Бедное животное, подобно мне, было заперто и забыто. В одну минуту она очутилась на палубе, потом повернулась и посмотрела на меня подозрительно. Но, очевидно, осмотр был в мою пользу, потому что Турок дружелюбно подошел ко мне, завилял хвостом и стал тереться об мои ноги, почувствовав инстинктивно, что нашел во мне друга и товарища по несчастью. Это меня растрогало.
В каюте капитана я нашел еды больше, чем было нужно. Сколько угодно хлеба, холодной говядины и вина. Турок также был страшно голоден и очень обрадовался, когда я щедро поделился с ним. Мы поели на скорую руку, часть я захватил с собой и побежал поскорее наверх.
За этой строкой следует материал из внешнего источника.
-- ==== Sys2Proof/Laws/State.lean ====
section
/-! SUPPORT. What each named update of the state leaves as it was, and what it changes: one lemma for a field and an update. -/

namespace Sys2Proof.Machine

open Host

/-! ### Whole-state meanings -/

@[simp] theorem State.onIsland_eq (s : State) (f : App → App) : s.onIsland f = .next { s with app := f s.app } := rfl

@[simp] theorem State.onCis_eq (s : State) (f : Cistern → Cistern) : s.onCis f = .next { s with cis := f s.cis } := rfl

theorem State.onApp_held (s : State) (f : App → App) (h : s.app.life.boot = .held) : s.onApp f = .next s := by
  simp [State.onApp, h]

theorem State.onApp_live (s : State) (f : App → App) (h : s.app.life.boot ≠ .held) :
    s.onApp f = .next { s with app := f s.app } := by
  simp [State.onApp, h]

/-- A meaning of the application partition answers a next state in which the Cistern and the queue are as they were. -/
theorem State.onApp_next (s : State) (f : App → App) : ∃ a, s.onApp f = .next { s with app := a } := ⟨_, rfl⟩

/-! ### Registers: `set` and the operations over it change the register file alone -/

@[simp] theorem set_raised (a : App) (x : Fld) (v : Nat) : (a.set x v).raised = a.raised := rfl
@[simp] theorem set_xbar (a : App) (x : Fld) (v : Nat) : (a.set x v).xbar = a.xbar := rfl
@[simp] theorem set_tick (a : App) (x : Fld) (v : Nat) : (a.set x v).tick = a.tick := rfl
@[simp] theorem set_opTicks (a : App) (x : Fld) (v : Nat) : (a.set x v).opTicks = a.opTicks := rfl
@[simp] theorem set_freeCtr (a : App) (x : Fld) (v : Nat) : (a.set x v).freeCtr = a.freeCtr := rfl
@[simp] theorem set_tim (a : App) (x : Fld) (v : Nat) : (a.set x v).tim = a.tim := rfl
@[simp] theorem set_bkp (a : App) (x : Fld) (v : Nat) : (a.set x v).bkp = a.bkp := rfl
@[simp] theorem set_ctxs (a : App) (x : Fld) (v : Nat) : (a.set x v).ctxs = a.ctxs := rfl
@[simp] theorem set_hostWrites (a : App) (x : Fld) (v : Nat) : (a.set x v).hostWrites = a.hostWrites := rfl
@[simp] theorem set_cmd (a : App) (x : Fld) (v : Nat) : (a.set x v).cmd = a.cmd := rfl
@[simp] theorem set_life (a : App) (x : Fld) (v : Nat) : (a.set x v).life = a.life := rfl
@[simp] theorem set_clk (a : App) (x : Fld) (v : Nat) : (a.set x v).clk = a.clk := rfl
@[simp] theorem set_ana (a : App) (x : Fld) (v : Nat) : (a.set x v).ana = a.ana := rfl
@[simp] theorem set_sig (a : App) (x : Fld) (v : Nat) : (a.set x v).sig = a.sig := rfl
@[simp] theorem set_slu (a : App) (x : Fld) (v : Nat) : (a.set x v).slu = a.slu := rfl
@[simp] theorem set_trp (a : App) (x : Fld) (v : Nat) : (a.set x v).trp = a.trp := rfl
@[simp] theorem set_par (a : App) (x : Fld) (v : Nat) : (a.set x v).par = a.par := rfl
@[simp] theorem set_node (a : App) (x : Fld) (v : Nat) : (a.set x v).node = a.node := rfl
@[simp] theorem set_sent (a : App) (x : Fld) (v : Nat) : (a.set x v).sent = a.sent := rfl
@[simp] theorem set_cap (a : App) (x : Fld) (v : Nat) : (a.set x v).cap = a.cap := rfl
@[simp] theorem set_tw (a : App) (x : Fld) (v : Nat) : (a.set x v).tw = a.tw := rfl
@[simp] theorem set_ctl (a : App) (x : Fld) (v : Nat) : (a.set x v).ctl = a.ctl := rfl
@[simp] theorem set_fio (a : App) (x : Fld) (v : Nat) : (a.set x v).fio = a.fio := rfl
@[simp] theorem set_mbox (a : App) (x : Fld) (v : Nat) : (a.set x v).mbox = a.mbox := rfl
@[simp] theorem set_eth (a : App) (x : Fld) (v : Nat) : (a.set x v).eth = a.eth := rfl
@[simp] theorem set_can (a : App) (x : Fld) (v : Nat) : (a.set x v).can = a.can := rfl
@[simp] theorem set_dma (a : App) (x : Fld) (v : Nat) : (a.set x v).dma = a.dma := rfl
@[simp] theorem setB_raised (a : App) (x : Fld) (v : Bool) : (a.setB x v).raised = a.raised := rfl
@[simp] theorem setB_xbar (a : App) (x : Fld) (v : Bool) : (a.setB x v).xbar = a.xbar := rfl
@[simp] theorem setB_tick (a : App) (x : Fld) (v : Bool) : (a.setB x v).tick = a.tick := rfl
@[simp] theorem setB_opTicks (a : App) (x : Fld) (v : Bool) : (a.setB x v).opTicks = a.opTicks := rfl
@[simp] theorem setB_freeCtr (a : App) (x : Fld) (v : Bool) : (a.setB x v).freeCtr = a.freeCtr := rfl
@[simp] theorem setB_tim (a : App) (x : Fld) (v : Bool) : (a.setB x v).tim = a.tim := rfl
@[simp] theorem setB_bkp (a : App) (x : Fld) (v : Bool) : (a.setB x v).bkp = a.bkp := rfl
@[simp] theorem setB_ctxs (a : App) (x : Fld) (v : Bool) : (a.setB x v).ctxs = a.ctxs := rfl
@[simp] theorem setB_hostWrites (a : App) (x : Fld) (v : Bool) : (a.setB x v).hostWrites = a.hostWrites := rfl
@[simp] theorem setB_cmd (a : App) (x : Fld) (v : Bool) : (a.setB x v).cmd = a.cmd := rfl
@[simp] theorem setB_life (a : App) (x : Fld) (v : Bool) : (a.setB x v).life = a.life := rfl
@[simp] theorem setB_clk (a : App) (x : Fld) (v : Bool) : (a.setB x v).clk = a.clk := rfl
@[simp] theorem setB_ana (a : App) (x : Fld) (v : Bool) : (a.setB x v).ana = a.ana := rfl
@[simp] theorem setB_sig (a : App) (x : Fld) (v : Bool) : (a.setB x v).sig = a.sig := rfl
@[simp] theorem setB_slu (a : App) (x : Fld) (v : Bool) : (a.setB x v).slu = a.slu := rfl
@[simp] theorem setB_trp (a : App) (x : Fld) (v : Bool) : (a.setB x v).trp = a.trp := rfl
@[simp] theorem setB_par (a : App) (x : Fld) (v : Bool) : (a.setB x v).par = a.par := rfl
@[simp] theorem setB_node (a : App) (x : Fld) (v : Bool) : (a.setB x v).node = a.node := rfl
@[simp] theorem setB_sent (a : App) (x : Fld) (v : Bool) : (a.setB x v).sent = a.sent := rfl
@[simp] theorem setB_cap (a : App) (x : Fld) (v : Bool) : (a.setB x v).cap = a.cap := rfl
@[simp] theorem setB_tw (a : App) (x : Fld) (v : Bool) : (a.setB x v).tw = a.tw := rfl
@[simp] theorem setB_ctl (a : App) (x : Fld) (v : Bool) : (a.setB x v).ctl = a.ctl := rfl
@[simp] theorem setB_fio (a : App) (x : Fld) (v : Bool) : (a.setB x v).fio = a.fio := rfl
@[simp] theorem setB_mbox (a : App) (x : Fld) (v : Bool) : (a.setB x v).mbox = a.mbox := rfl
@[simp] theorem setB_eth (a : App) (x : Fld) (v : Bool) : (a.setB x v).eth = a.eth := rfl
@[simp] theorem setB_can (a : App) (x : Fld) (v : Bool) : (a.setB x v).can = a.can := rfl
@[simp] theorem setB_dma (a : App) (x : Fld) (v : Bool) : (a.setB x v).dma = a.dma := rfl
@[simp] theorem satAdd_raised (a : App) (x : Fld) (v : Nat) : (a.satAdd x v).raised = a.raised := rfl
@[simp] theorem satAdd_xbar (a : App) (x : Fld) (v : Nat) : (a.satAdd x v).xbar = a.xbar := rfl
@[simp] theorem satAdd_tick (a : App) (x : Fld) (v : Nat) : (a.satAdd x v).tick = a.tick := rfl
@[simp] theorem satAdd_opTicks (a : App) (x : Fld) (v : Nat) : (a.satAdd x v).opTicks = a.opTicks := rfl
@[simp] theorem satAdd_freeCtr (a : App) (x : Fld) (v : Nat) : (a.satAdd x v).freeCtr = a.freeCtr := rfl
@[simp] theorem satAdd_tim (a : App) (x : Fld) (v : Nat) : (a.satAdd x v).tim = a.tim := rfl
@[simp] theorem satAdd_bkp (a : App) (x : Fld) (v : Nat) : (a.satAdd x v).bkp = a.bkp := rfl
@[simp] theorem satAdd_ctxs (a : App) (x : Fld) (v : Nat) : (a.satAdd x v).ctxs = a.ctxs := rfl
@[simp] theorem satAdd_hostWrites (a : App) (x : Fld) (v : Nat) : (a.satAdd x v).hostWrites = a.hostWrites := rfl
@[simp] theorem satAdd_cmd (a : App) (x : Fld) (v : Nat) : (a.satAdd x v).cmd = a.cmd := rfl
@[simp] theorem satAdd_life (a : App) (x : Fld) (v : Nat) : (a.satAdd x v).life = a.life := rfl
@[simp] theorem satAdd_clk (a : App) (x : Fld) (v : Nat) : (a.satAdd x v).clk = a.clk := rfl
@[simp] theorem satAdd_ana (a : App) (x : Fld) (v : Nat) : (a.satAdd x v).ana = a.ana := rfl
@[simp] theorem satAdd_sig (a : App) (x : Fld) (v : Nat) : (a.satAdd x v).sig = a.sig := rfl
@[simp] theorem satAdd_slu (a : App) (x : Fld) (v : Nat) : (a.satAdd x v).slu = a.slu := rfl
@[simp] theorem satAdd_trp (a : App) (x : Fld) (v : Nat) : (a.satAdd x v).trp = a.trp := rfl
@[simp] theorem satAdd_par (a : App) (x : Fld) (v : Nat) : (a.satAdd x v).par = a.par := rfl
@[simp] theorem satAdd_node (a : App) (x : Fld) (v : Nat) : (a.satAdd x v).node = a.node := rfl
@[simp] theorem satAdd_sent (a : App) (x : Fld) (v : Nat) : (a.satAdd x v).sent = a.sent := rfl
@[simp] theorem satAdd_cap (a : App) (x : Fld) (v : Nat) : (a.satAdd x v).cap = a.cap := rfl
@[simp] theorem satAdd_tw (a : App) (x : Fld) (v : Nat) : (a.satAdd x v).tw = a.tw := rfl
@[simp] theorem satAdd_ctl (a : App) (x : Fld) (v : Nat) : (a.satAdd x v).ctl = a.ctl := rfl
@[simp] theorem satAdd_fio (a : App) (x : Fld) (v : Nat) : (a.satAdd x v).fio = a.fio := rfl
@[simp] theorem satAdd_mbox (a : App) (x : Fld) (v : Nat) : (a.satAdd x v).mbox = a.mbox := rfl
@[simp] theorem satAdd_eth (a : App) (x : Fld) (v : Nat) : (a.satAdd x v).eth = a.eth := rfl
@[simp] theorem satAdd_can (a : App) (x : Fld) (v : Nat) : (a.satAdd x v).can = a.can := rfl
@[simp] theorem satAdd_dma (a : App) (x : Fld) (v : Nat) : (a.satAdd x v).dma = a.dma := rfl
@[simp] theorem wrapAdd_raised (a : App) (x : Fld) (v : Nat) : (a.wrapAdd x v).raised = a.raised := rfl
@[simp] theorem wrapAdd_xbar (a : App) (x : Fld) (v : Nat) : (a.wrapAdd x v).xbar = a.xbar := rfl
@[simp] theorem wrapAdd_tick (a : App) (x : Fld) (v : Nat) : (a.wrapAdd x v).tick = a.tick := rfl
@[simp] theorem wrapAdd_opTicks (a : App) (x : Fld) (v : Nat) : (a.wrapAdd x v).opTicks = a.opTicks := rfl
@[simp] theorem wrapAdd_freeCtr (a : App) (x : Fld) (v : Nat) : (a.wrapAdd x v).freeCtr = a.freeCtr := rfl
@[simp] theorem wrapAdd_tim (a : App) (x : Fld) (v : Nat) : (a.wrapAdd x v).tim = a.tim := rfl
@[simp] theorem wrapAdd_bkp (a : App) (x : Fld) (v : Nat) : (a.wrapAdd x v).bkp = a.bkp := rfl
@[simp] theorem wrapAdd_ctxs (a : App) (x : Fld) (v : Nat) : (a.wrapAdd x v).ctxs = a.ctxs := rfl
@[simp] theorem wrapAdd_hostWrites (a : App) (x : Fld) (v : Nat) : (a.wrapAdd x v).hostWrites = a.hostWrites := rfl
@[simp] theorem wrapAdd_cmd (a : App) (x : Fld) (v : Nat) : (a.wrapAdd x v).cmd = a.cmd := rfl
@[simp] theorem wrapAdd_life (a : App) (x : Fld) (v : Nat) : (a.wrapAdd x v).life = a.life := rfl
@[simp] theorem wrapAdd_clk (a : App) (x : Fld) (v : Nat) : (a.wrapAdd x v).clk = a.clk := rfl
@[simp] theorem wrapAdd_ana (a : App) (x : Fld) (v : Nat) : (a.wrapAdd x v).ana = a.ana := rfl
@[simp] theorem wrapAdd_sig (a : App) (x : Fld) (v : Nat) : (a.wrapAdd x v).sig = a.sig := rfl
@[simp] theorem wrapAdd_slu (a : App) (x : Fld) (v : Nat) : (a.wrapAdd x v).slu = a.slu := rfl
@[simp] theorem wrapAdd_trp (a : App) (x : Fld) (v : Nat) : (a.wrapAdd x v).trp = a.trp := rfl
@[simp] theorem wrapAdd_par (a : App) (x : Fld) (v : Nat) : (a.wrapAdd x v).par = a.par := rfl
@[simp] theorem wrapAdd_node (a : App) (x : Fld) (v : Nat) : (a.wrapAdd x v).node = a.node := rfl
@[simp] theorem wrapAdd_sent (a : App) (x : Fld) (v : Nat) : (a.wrapAdd x v).sent = a.sent := rfl
@[simp] theorem wrapAdd_cap (a : App) (x : Fld) (v : Nat) : (a.wrapAdd x v).cap = a.cap := rfl
@[simp] theorem wrapAdd_tw (a : App) (x : Fld) (v : Nat) : (a.wrapAdd x v).tw = a.tw := rfl
@[simp] theorem wrapAdd_ctl (a : App) (x : Fld) (v : Nat) : (a.wrapAdd x v).ctl = a.ctl := rfl
@[simp] theorem wrapAdd_fio (a : App) (x : Fld) (v : Nat) : (a.wrapAdd x v).fio = a.fio := rfl
@[simp] theorem wrapAdd_mbox (a : App) (x : Fld) (v : Nat) : (a.wrapAdd x v).mbox = a.mbox := rfl
@[simp] theorem wrapAdd_eth (a : App) (x : Fld) (v : Nat) : (a.wrapAdd x v).eth = a.eth := rfl
@[simp] theorem wrapAdd_can (a : App) (x : Fld) (v : Nat) : (a.wrapAdd x v).can = a.can := rfl
@[simp] theorem wrapAdd_dma (a : App) (x : Fld) (v : Nat) : (a.wrapAdd x v).dma = a.dma := rfl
Хотя я был на волосок от смерти, а все же ел с наслаждением, с таким же аппетитом и Турка хватал налету говядину и хлеб. Теперь я почувствовал себя не таким одиноким; возле меня очутилось живое существо, дружески ко мне расположенное. Утолив голод, Турка улегся у моих ног и не покидал меня ни на минуту.
Он следил своими добрыми глазами за всеми моими движениями, я обнял его и расцеловал; с этих пор мы стали друзьями.
В каюте я увидел пару пистолетов, забытых на столе, и захватил их с собой. В случае появления на горизонте нового судна я буду стрелять; быть может, меня услышат. День склонялся уже к вечеру, а я не видал более ни одного паруса. Море совсем успокоилось.
«Ориноко» покачивало, но едва заметно, оно еще довольно устойчиво держалось на воде, и я не замечал в нем течи. Ночь меня не пугала, собака была со мной, и берег не должен был быть далеко. Может быть, в ночной темноте зажгут маяк, и я увижу его и узнаю, где берег, тогда я направлю к нему судно, и мы с Турком будем спасены. Но совсем стемнело, а надежды мои не оправдались, и я нигде не увидел маяка, одни звезды зажглись в темно-голубом небе, а путеводной звезды своей я пока не нашел.
В одно время с пистолетами я захватил плащ и разную одежду, набросанную повсюду. Из нее сделал себе постель, покрылся сверху плащом, но решил всю ночь не закрывать глаз, чтобы не пропустить спасительной точки на горизонте. Пистолеты положил рядом. Турка улегся возле меня и тотчас же заснул. Ветер затих, и судно слегка покачивалось, а море плескалось об его борта, теперь с ласкающим шумом. Луна взошла и осветила своим бледным светом водяную пустыню и отражалась в ней серебристой полосой. Вскоре незаметно меня укачало, и несмотря на все усилия не спать, усталость и волнения целых суток взяли свое, я заснул так же крепко, как Турка.
Ознакомительная версия.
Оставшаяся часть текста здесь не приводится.